Арктур – гончий пес (сборник) - Казаков Юрий Павлович 3 стр.


В полной темноте я пошёл дальше, вышел на опушку, а оттуда, чавкая ногами по мокрой земле, и на дорогу, но мыслью всё возвращался туда, на маленькую гривку с сухой, обломанной елью.

У охотников есть странная любовь к звучным именам. Каких только имён не встретишь среди охотничьих собак! Есть тут и Дианы, и Антеи, Фебы и Нероны, Венеры и Ромулы… Но наверное, никакая собака не была так достойна громкого имени, имени немеркнущей голубой звезды!

Скрип-скрип

Дело было осенью, и загорелось однажды осенью северное сияние. Стоял возле тони старый чёрный крест, ещё дедами был поставлен. Раньше на него молились, перед тем как в море выходить. А теперь покосился, надломился и весь ножами изрезан. Идёт мимо мальчишка, увидит крест и сейчас же на нём своё имя вырежет: «Толя», там, или «Миша».

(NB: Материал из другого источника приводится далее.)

-- ==== Sys2Proof/Laws/State.lean ====
section
/-! SUPPORT. One lemma per field for each update of the part, true by rfl; and what the updates of one record of a table do
to that record and to the others. -/

namespace Sys2Proof.Machine

/-! ### A record of a table -/

theorem update_self {α : Type} {n : Nat} (v : Vector α n) (i : Fin n) (f : α → α) : (update v i f)[i] = f v[i] := by
  simp [update]

theorem update_ne {α : Type} {n : Nat} (v : Vector α n) (i j : Fin n) (f : α → α) (h : j ≠ i) :
    (update v i f)[j] = v[j] := by
  have : i.val ≠ j.val := fun e => h (Fin.ext e.symm)
  simp [update, this]

/-! ### modCtx -/

@[simp] theorem Device.modCtx_carrierDetect (d : Device) (st : Station) (f : Context → Context) : (d.modCtx st f).carrierDetect = d.carrierDetect := rfl
@[simp] theorem Device.modCtx_uplinkDetect (d : Device) (st : Station) (f : Context → Context) : (d.modCtx st f).uplinkDetect = d.uplinkDetect := rfl
@[simp] theorem Device.modCtx_resetAsserted (d : Device) (st : Station) (f : Context → Context) : (d.modCtx st f).resetAsserted = d.resetAsserted := rfl
@[simp] theorem Device.modCtx_paths (d : Device) (st : Station) (f : Context → Context) : (d.modCtx st f).paths = d.paths := rfl
@[simp] theorem Device.modCtx_path (d : Device) (st : Station) (f : Context → Context) (x : Station) : (d.modCtx st f).path x = d.path x := rfl
@[simp] theorem Device.modCtx_ports (d : Device) (st : Station) (f : Context → Context) : (d.modCtx st f).ports = d.ports := rfl
@[simp] theorem Device.modCtx_port (d : Device) (st : Station) (f : Context → Context) (x : Station) : (d.modCtx st f).port x = d.port x := rfl
@[simp] theorem Device.modCtx_configs (d : Device) (st : Station) (f : Context → Context) : (d.modCtx st f).configs = d.configs := rfl
@[simp] theorem Device.modCtx_serviceUp (d : Device) (st : Station) (f : Context → Context) : (d.modCtx st f).serviceUp = d.serviceUp := rfl
@[simp] theorem Device.modCtx_tariff (d : Device) (st : Station) (f : Context → Context) : (d.modCtx st f).tariff = d.tariff := rfl
@[simp] theorem Device.modCtx_accounts (d : Device) (st : Station) (f : Context → Context) : (d.modCtx st f).accounts = d.accounts := rfl
@[simp] theorem Device.modCtx_account (d : Device) (st : Station) (f : Context → Context) (x : Nat) : (d.modCtx st f).account x = d.account x := rfl
@[simp] theorem Device.modCtx_exporting (d : Device) (st : Station) (f : Context → Context) : (d.modCtx st f).exporting = d.exporting := rfl
@[simp] theorem Device.modCtx_slots (d : Device) (st : Station) (f : Context → Context) : (d.modCtx st f).slots = d.slots := rfl
@[simp] theorem Device.modCtx_slot (d : Device) (st : Station) (f : Context → Context) (x : SlotNo) : (d.modCtx st f).slot x = d.slot x := rfl
@[simp] theorem Device.modCtx_payQueue (d : Device) (st : Station) (f : Context → Context) : (d.modCtx st f).payQueue = d.payQueue := rfl
@[simp] theorem Device.modCtx_outstanding (d : Device) (st : Station) (f : Context → Context) : (d.modCtx st f).outstanding = d.outstanding := rfl
@[simp] theorem Device.modCtx_staleVoids (d : Device) (st : Station) (f : Context → Context) : (d.modCtx st f).staleVoids = d.staleVoids := rfl
@[simp] theorem Device.modCtx_payReports (d : Device) (st : Station) (f : Context → Context) : (d.modCtx st f).payReports = d.payReports := rfl
@[simp] theorem Device.modCtx_reports (d : Device) (st : Station) (f : Context → Context) : (d.modCtx st f).reports = d.reports := rfl
@[simp] theorem Device.modCtx_notices (d : Device) (st : Station) (f : Context → Context) : (d.modCtx st f).notices = d.notices := rfl
@[simp] theorem Device.modCtx_mgmt (d : Device) (st : Station) (f : Context → Context) : (d.modCtx st f).mgmt = d.mgmt := rfl
@[simp] theorem Device.modCtx_uplink (d : Device) (st : Station) (f : Context → Context) : (d.modCtx st f).uplink = d.uplink := rfl
@[simp] theorem Device.modCtx_freeCount (d : Device) (st : Station) (f : Context → Context) : (d.modCtx st f).freeCount = d.freeCount := rfl
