theorem takeLogout (d : Device) (st : Station) : d.Steady (d.takeLogout st) := by
  unfold Device.takeLogout; split
  · exact endSession _ _ _
  · exact setEndPending _ _ _
  · exact setEndPending _ _ _
  · exact setEndPending _ _ _
  all_goals exact refl d

theorem takeCard (d : Device) (st : Station) (token : List Byte) : d.Steady (d.takeCard st token) := by
  unfold Device.takeCard; split
  · exact send _ _ _
  · exact refl d
  · unfold Device.checkCard; split
    · split
      · exact send _ _ _
      · split
        · exact (takeSlot _ _ _ _).trans (enter _ _ _)
        · exact send _ _ _
    · exact send _ _ _
  all_goals exact send _ _ _

theorem takeCardOut (d : Device) (st : Station) : d.Steady (d.takeCardOut st) := by
  unfold Device.takeCardOut; split
  · exact (abandonSlot _ _).trans (enterIdle _ _)
  · split
    · exact endSession _ _ _
    · exact refl d
  · split
    · exact setEndPending _ _ _
    · exact refl d
  · split
    · exact setEndPending _ _ _
    · exact refl d
  · split
    · exact setEndPending _ _ _
    · exact refl d
  all_goals exact refl d

theorem present (d : Device) (st : Station) (w : Option WakeClass) (f : Device → Device) (h : ∀ d : Device, d.Steady (f d)) :
    d.Steady (d.present st w f) := by
  unfold Device.present; split
  · exact (modCtx _ _ _).trans (h _)
  · exact (modCtx _ _ _).trans (h _)
  · split
    · exact protocolFault _ _
    · split
      · exact ((send _ _ _).trans (enterIdle _ _)).trans (h _)
      · exact notice _ _ _
  · exact h _

theorem running (d : Device) (f : Device → Device) (h : ∀ d : Device, d.Steady (f d)) : d.Steady (d.running f) := by
  unfold Device.running; split
  · exact refl d
  · exact h d

theorem receiveStation (d : Device) (st : Station) (f : Device → Device) (h : ∀ d : Device, d.Steady (f d)) :
    d.Steady (d.receiveStation st f) := by
  refine running _ _ fun d => ?_
  split
  · exact ((heard d st).trans (h _)).trans (transmit _ _)
  · exact refl d

theorem stationFrame (d : Device) (st : Station) (w : Option WakeClass) (f : Device → Device) (h : ∀ d : Device, d.Steady (f d)) :
    d.Steady (d.stationFrame st w f) := receiveStation _ _ _ fun _ => present _ _ _ _ h

theorem badStationFrame (d : Device) (st : Station) : d.Steady (d.badStationFrame st) :=
  receiveStation _ _ _ fun _ => linkFault _ _

/-! ### The ends of timers -/

theorem takeDozeExpiry (d : Device) (st : Station) : d.Steady (d.takeDozeExpiry st) := by
  unfold Device.takeDozeExpiry; split
  · exact (send _ _ _).trans (enter _ _ _)
  · exact refl d

theorem takeIdleExpiry (d : Device) (st : Station) : d.Steady (d.takeIdleExpiry st) := by
  unfold Device.takeIdleExpiry; split
  · exact endSession _ _ _
  · exact refl d

theorem takeWaitExpiry (d : Device) (st : Station) : d.Steady (d.takeWaitExpiry st) := by
  unfold Device.takeWaitExpiry; split
  · exact finishJob _ _ _
  · exact refl d

theorem abandonJob (d : Device) (st : Station) : d.Steady (d.abandonJob st) := by
  unfold Device.abandonJob; split
  · exact refl d
  · exact (((resolveAll _ _).trans (endJob _ _ _ _)).trans (notice _ _ _)).trans (afterJob _ _ _ _)

theorem takeJamExpiry (d : Device) (st : Station) : d.Steady (d.takeJamExpiry st) := by
  unfold Device.takeJamExpiry; split
  · exact abandonJob _ _
  · exact refl d

theorem takeAuthTimeout (d : Device) (i : SlotNo) : d.Steady (d.takeAuthTimeout i) := by
  unfold Device.takeAuthTimeout; split
  · exact ((endOutstanding _ _).trans (lapse _ _)).trans (payReport _ _ _)
  · exact refl d

theorem takeRenewTimeout (d : Device) (i : SlotNo) : d.Steady (d.takeRenewTimeout i) := by
  unfold Device.takeRenewTimeout; split
  · split
    · exact refuseRenewal _ _
    · exact releaseFinal _ _
    · exact releaseFinal _ _
    · exact refl d
  · exact refl d

theorem takeFinalTimeout (d : Device) (i : SlotNo) : d.Steady (d.takeFinalTimeout i) := by
  unfold Device.takeFinalTimeout; split
  · exact endFinal _ _ _
  · exact refl d

theorem takeLapseExpiry (d : Device) (i : SlotNo) : d.Steady (d.takeLapseExpiry i) := by
  unfold Device.takeLapseExpiry; split
  · exact freeSlot _ _
  · exact refl d

theorem takeHoldExpiry (d : Device) (i : SlotNo) : d.Steady (d.takeHoldExpiry i) := by
  unfold Device.takeHoldExpiry; split
  · exact expireSlot _ _
  · exact refl d

theorem takeEnd (d : Device) (e : Expiry) : d.Steady (d.takeEnd e) := by
  cases e
  · exact takeDozeExpiry _ _
  · exact takeIdleExpiry _ _
  · exact takeWaitExpiry _ _
  · exact takeJamExpiry _ _
  · exact takeAuthTimeout _ _
  · exact takeRenewTimeout _ _
  · exact takeFinalTimeout _ _
  · exact takeLapseExpiry _ _
  · exact takeHoldExpiry _ _

theorem takeOverdue (d : Device) : d.Steady d.takeOverdue := foldl _ takeEnd _ _

end Device.Steady

end Sys2Proof.Machine
end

Так вот, сидели мы с рыбаками вокруг печки, ухи ждали. Глянул я в окно, смотрю – крест розовый стал. «Что такое? – думаю. – Ночь, темнота, а крест загорелся!» И вышел вон из избы. А как вышел, так и закричал:

– Выходите все, глядите, что делается!

Вышли все на берег моря, головы подняли и смотрим в небо. А небо над нами, как цветной шатёр. Над самой головой чёрная дыра, кажется, а от неё во все стороны – и к западу, и к югу, и к северу, и к востоку – розовые лучи расходятся. Северное сияние!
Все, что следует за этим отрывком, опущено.